_GIVEN ENTRIES_
-- ==== Sys2Proof/Certificates/Slice0/Obligations.lean ====
section
/-!
DEFINITION. The statements for the provers. A statement about `exec` speaks of the state Execute sees, in which PC already
holds PCnext (R10). `operandAt` and `deviceAt` below say which address and which device an operand names, with the same
functions the meanings use.
-/

namespace Sys2Proof.Claims

open Sys2Proof.Machine

/-- The operand address of a SIMPLE or INDIRECT operand: EA, or the word stored at EA where that word lies in memory. An
IMMEDIATE operand has none (R86, R88). -/
def operandAt (d : MemOperand) (s : State) (a : Word) : Bool :=
  match addressingMode d with
  | .simple => a == operandEa d s
  | .indirect => decide ((operandEa d s).toNat + 2 ≤ 0xFFFF) && (a == s.mem.readWord (operandEa d s).toNat)
  | .immediate | .absent => false

/-- The device a TD, RD or WD operand names: the byte at its operand address, which lies in memory (R88). -/
def deviceAt (d : MemOperand) (s : State) (a : Word) (id : Byte) : Bool :=
  operandAt d s a && decide (a.toNat ≤ 0xFFFF) && (id == s.mem.read a.toNat)

/-- SW after comparing `v` with `w` as signed 24-bit numbers (R9, R30). -/
def comparisonCode (v w : Word) : Word :=
  if v.toInt < w.toInt then 0xFFFFFF#24 else if v.toInt = w.toInt then 0x000000#24 else 0x000001#24

/-- The integer register a register number names (R22, R90): A, X, L, B, S, T, PC and SW; not F, not an unassigned number. -/
def registerValue (r : Regs) (k : RegField) : Option Word :=
  if k = 0#4 then some r.a
  else if k = 1#4 then some r.x
  else if k = 2#4 then some r.l
  else if k = 3#4 then some r.b
  else if k = 4#4 then some r.s
  else if k = 5#4 then some r.t
  else if k = 8#4 then some r.pc
  else if k = 9#4 then some r.sw
  else none

/-- The 19 mnemonics with semantics (R5, R180). -/
def implemented : List Mnemonic :=
  [.clear, .compr, .tixr, .lda, .ldt, .ldch, .sta, .stl, .stx, .stch, .comp, .j, .jeq, .jlt, .jsub, .rsub, .td, .rd, .wd]

/-- The instruction, executed in `s`, transfers control (R35, R110, R141 to R145): an unconditional or a taken jump, or
CLEAR PC. -/
def transfersControl (i : Instr) (s : State) : Bool :=
  match i with
  | .j _ | .jE _ | .jsub _ | .jsubE _ | .rsub _ | .rsubE _ => true
  | .jeq _ | .jeqE _ => s.regs.sw == 0#24
  | .jlt _ | .jltE _ => decide (s.regs.sw.toInt < 0)
  | .clear r1 _ => r1 == 8#4
  | _ => false

/-- `s` with another pattern in the floating register. -/
def withFloat (s : State) (f : FloatPattern) : State := { s with regs := { s.regs with f := f } }

end Sys2Proof.Claims

open Sys2Proof Sys2Proof.Machine Sys2Proof.Safety Sys2Proof.Claims

/-! ## Decoding and encoding -/

/-- Decoding the encoding of any well-formed instruction, with any bytes after it, gives it back (R71 to R80, R92, R93). -/
def Obligations.DecodeOfEncode : Prop :=
  ∀ (i : Instr) (rest : List Byte), i.wellFormed = true → decode (encode i ++ rest) = .ok (i, rest)

/-- What decodes is well formed and encodes to the bytes it was read from, but for the ignored low bits of byte_0 in formats 1
and 2 (R71, R75 to R78). So no two instructions share a word. That the encoder writes those bits 0 is the model's choice
(log entry 22). -/
def Obligations.EncodeOfDecode : Prop :=
  ∀ (bytes rest : List Byte) (i : Instr), decode bytes = .ok (i, rest) →
    i.wellFormed = true ∧ ∃ used, bytes = used ++ rest ∧ used.length = i.length ∧
      encode i = if i.format = .one ∨ i.format = .two then used.modifyHead opcodeOf else used

/-- R91: every byte sequence long enough for its own length decodes, to the record that R91 lists, and no step changes a
record. -/
def Obligations.DecodeIsTotal : Prop :=
  (∀ (a : Word) (b0 : Byte) (tail : List Byte),
    (∀ b1 ∈ (tail.head?), (formatOf b0 b1).length ≤ (b0 :: tail).length) →
    (tail = [] → (formatOf b0 0#8).length = 1) →
    ∃ r, recordOf a (b0 :: tail) = .ok r ∧ r.address = a ∧ r.opcode = b0 &&& 0xFC#8 ∧
      r.mnemonic = Mnemonic.ofOpcode (b0 &&& 0xFC#8) ∧ r.format = formatOf b0 (tail.headD 0#8) ∧
      r.rawBytes = (b0 :: tail).take r.length ∧ r.rawBytes.length = r.length) ∧
  (∀ (a : Word) (bytes : List Byte) (r : DecodedInstruction), recordOf a bytes = .ok r →
    (r.format = .one ∨ r.format = .two → r.flags = ⟨false, false, false, false, false, false⟩) ∧
    (∀ b0 b1 tail, bytes = b0 :: b1 :: tail → r.format = .three ∨ r.format = .four →
      r.flags = ⟨b0.getLsbD 1, b0.getLsbD 0, b1.getLsbD 7, b1.getLsbD 6, b1.getLsbD 5, b1.getLsbD 4⟩)) ∧
  (∀ s t : State, step s = .next t → t.bounds = s.bounds)

/-- R74: the length in bytes equals the format number; the decoder takes that many bytes and PC advances by them; byte_0 alone
tells the length in formats 1 and 2, byte_0 and byte_1 in formats 3 and 4. -/
def Obligations.LengthEqualsFormatNumber : Prop :=
  (∀ (bytes rest : List Byte) (i : Instr), decode bytes = .ok (i, rest) →
    bytes.length = i.length + rest.length ∧
    i.length = (match i.format with | .one => 1 | .two => 2 | .three => 3 | .four => 4) ∧
    ∀ b0 b1 tail, bytes = b0 :: b1 :: tail → i.format = formatOf b0 b1) ∧
  (∀ b0 b1 : Byte, formatOf b0 b1 = .one ∨ formatOf b0 b1 = .two → ∀ c1 : Byte, formatOf b0 c1 = formatOf b0 b1) ∧
  (∀ (s : State) (i : Instr), (dispatched s i).regs.pc = s.regs.pc + BitVec.ofNat 24 i.length)

/-- R71: the opcode is byte_0 AND 0xFC, and the low two bits of byte_0 never take part in selecting the instruction, whatever
the format: they change no format, no length and no mnemonic, and in formats 1 and 2 nothing at all. -/
def Obligations.LowBitsSelectNothing : Prop :=
  ∀ (b0 c0 : Byte) (tail rest : List Byte) (i : Instr),
    b0 &&& 0xFC#8 = c0 &&& 0xFC#8 → decode (b0 :: tail) = .ok (i, rest) →
    i.opcode = b0 &&& 0xFC#8 ∧
    ∃ j, decode (c0 :: tail) = .ok (j, rest) ∧ j.opcode = i.opcode ∧ j.format = i.format ∧ j.mnemonic = i.mnemonic ∧
      (i.format = .one ∨ i.format = .two → j = i)

/-- Words written out from the encodings of R75 to R78 decode to the instructions they stand for: RSUB, CLEAR X, +JSUB
0x02010, LDA @0x010, STCH indexed PC-relative, FIX, and the unassigned opcode 0xFC. -/
def Obligations.WrittenOutWordsDecode : Prop :=
  decode [0x4F#8, 0x00#8, 0x00#8] = .ok (.rsub ⟨true, true, false, false, false, .disp12 0x000#12⟩, []) ∧
  decode [0xB4#8, 0x10#8] = .ok (.clear 1#4 0#4, []) ∧
  decode [0x4B#8, 0x10#8, 0x20#8, 0x10#8] = .ok (.jsubE ⟨true, true, false, false, false, .addr20 0x02010#20⟩, []) ∧
  decode [0x02#8, 0x00#8, 0x10#8] = .ok (.lda ⟨true, false, false, false, false, .disp12 0x010#12⟩, []) ∧
  decode [0x57#8, 0xA0#8, 0x0B#8] = .ok (.stch ⟨true, true, true, false, true, .disp12 0x00B#12⟩, []) ∧
  decode [0xC4#8] = .ok (.fix, []) ∧
  decode [0xFC#8, 0x00#8, 0x00#8] = .ok (.noneFC ⟨false, false, false, false, false, .disp12 0x000#12⟩, [])

/-! ## Operands -/

/-- The effective address of R81 to R85, as arithmetic: absolute in format 4; else p first, PC-relative and base-relative with
the displacement read as a signed number and taken modulo 2^24, direct with it unsigned; then X added modulo 2^24. The same of
the address the executing machine computes, with its PC (which is PCnext), its B and its X. -/
def Obligations.EffectiveAddressArithmetic : Prop :=
  ∀ (d : MemOperand) (pcNext rB rX : Word),
    (∀ v, d.field = .addr20 v → (baseAddress d pcNext rB).toNat = v.toNat) ∧
    (∀ v, d.field = .disp12 v →
      (d.p = true → ((baseAddress d pcNext rB).toNat : Int) = (pcNext.toNat + v.toInt) % 2 ^ 24) ∧
      (d.p = false → d.b = true → ((baseAddress d pcNext rB).toNat : Int) = (rB.toNat + v.toInt) % 2 ^ 24) ∧
      (d.p = false → d.b = false → (baseAddress d pcNext rB).toNat = v.toNat)) ∧
    (effAddr d pcNext rB rX).toNat =
      (if d.x = true then ((baseAddress d pcNext rB).toNat + rX.toNat) % 2 ^ 24 else (baseAddress d pcNext rB).toNat) ∧
    ∀ s : State, ∃ ea0 : Nat,
      (∀ v, d.field = .addr20 v → ea0 = v.toNat) ∧
      (∀ v, d.field = .disp12 v →
        (d.p = true → (ea0 : Int) = (s.regs.pc.toNat + v.toInt) % 2 ^ 24) ∧
        (d.p = false → d.b = true → (ea0 : Int) = (s.regs.b.toNat + v.toInt) % 2 ^ 24) ∧
        (d.p = false → d.b = false → ea0 = v.toNat)) ∧
      (operandEa d s).toNat = if d.x = true then (ea0 + s.regs.x.toNat) % 2 ^ 24 else ea0

/-- R86: n and i alone select the mode, which is exactly one of the three; a SIMPLE operand is memory at the address, an
IMMEDIATE one is no memory at all, an INDIRECT one is memory at the word stored at the address, one level deep; formats 1 and
2 have no mode. -/
def Obligations.AddressingModes : Prop :=
  (∀ d : MemOperand,
    addressingMode d =
      (if d.n = d.i then .simple else if d.i = true then .immediate else .indirect)) ∧
  (∀ (d : MemOperand) (s : State),
    (addressingMode d = .simple → wordOperand d s = memReadWord s (operandEa d s) ∧
      byteOperand d s = memReadByte s (operandEa d s)) ∧
    (addressingMode d = .immediate → ∀ m : Memory, wordOperand d (s.setMem m) = wordOperand d s ∧
      ∃ v, wordOperand d s = .ok v ∧ byteOperand d s = .ok (v.extractLsb' 0 8)) ∧
    (addressingMode d = .indirect → ∀ p, memReadWord s (operandEa d s) = .ok p →
      wordOperand d s = memReadWord s p ∧ byteOperand d s = memReadByte s p)) ∧
  (∀ source ia bytes rB rX sig, decoderBlock source ia bytes rB rX = .ok sig →
    (sig.mode = .absent ↔ sig.fmt = .one ∨ sig.fmt = .two))

/-- R87: the immediate value is the zero-extended field under FIELD and EA under TARGET, and the two agree when
b = p = x = 0. The machine's own source is left open (log entry 7), so the executing machine's immediate value is, for every
operand in every state, the one reading or, for every operand in every state, the other; and the field when b = p = x = 0. -/
def Obligations.ImmediateValueReadings : Prop :=
  ((∀ (d : MemOperand) (s : State), operandImmediate d s = immediateField d) ∨
    ∀ (d : MemOperand) (s : State), operandImmediate d s = operandEa d s) ∧
  (∀ d : MemOperand, (∀ v, d.field = .addr20 v → (immediateField d).toNat = v.toNat) ∧
    ∀ v, d.field = .disp12 v → (immediateField d).toNat = v.toNat) ∧
  (∀ (d : MemOperand) (s : State), d.b = false → d.p = false → d.x = false → operandImmediate d s = immediateField d) ∧
  ∀ (d : MemOperand) (pcNext rB rX : Word),
    (∀ v, d.field = .addr20 v → (immediateValue .field d (effAddr d pcNext rB rX)).toNat = v.toNat) ∧
    (∀ v, d.field = .disp12 v → (immediateValue .field d (effAddr d pcNext rB rX)).toNat = v.toNat) ∧
    immediateValue .target d (effAddr d pcNext rB rX) = effAddr d pcNext rB rX ∧
    (d.b = false → d.p = false → d.x = false →
      immediateValue .target d (effAddr d pcNext rB rX) = immediateValue .field d (effAddr d pcNext rB rX))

_HOW TO COMPLETE THIS TASK_
Copy every line above that holds the word "decide".

_TASK ANSWER_
  | .indirect => decide ((operandEa d s).toNat + 2 ≤ 0xFFFF) && (a == s.mem.readWord (operandEa d s).toNat)
  operandAt d s a && decide (a.toNat ≤ 0xFFFF) && (id == s.mem.read a.toNat)
  | .jlt _ | .jltE _ => decide (s.regs.sw.toInt < 0)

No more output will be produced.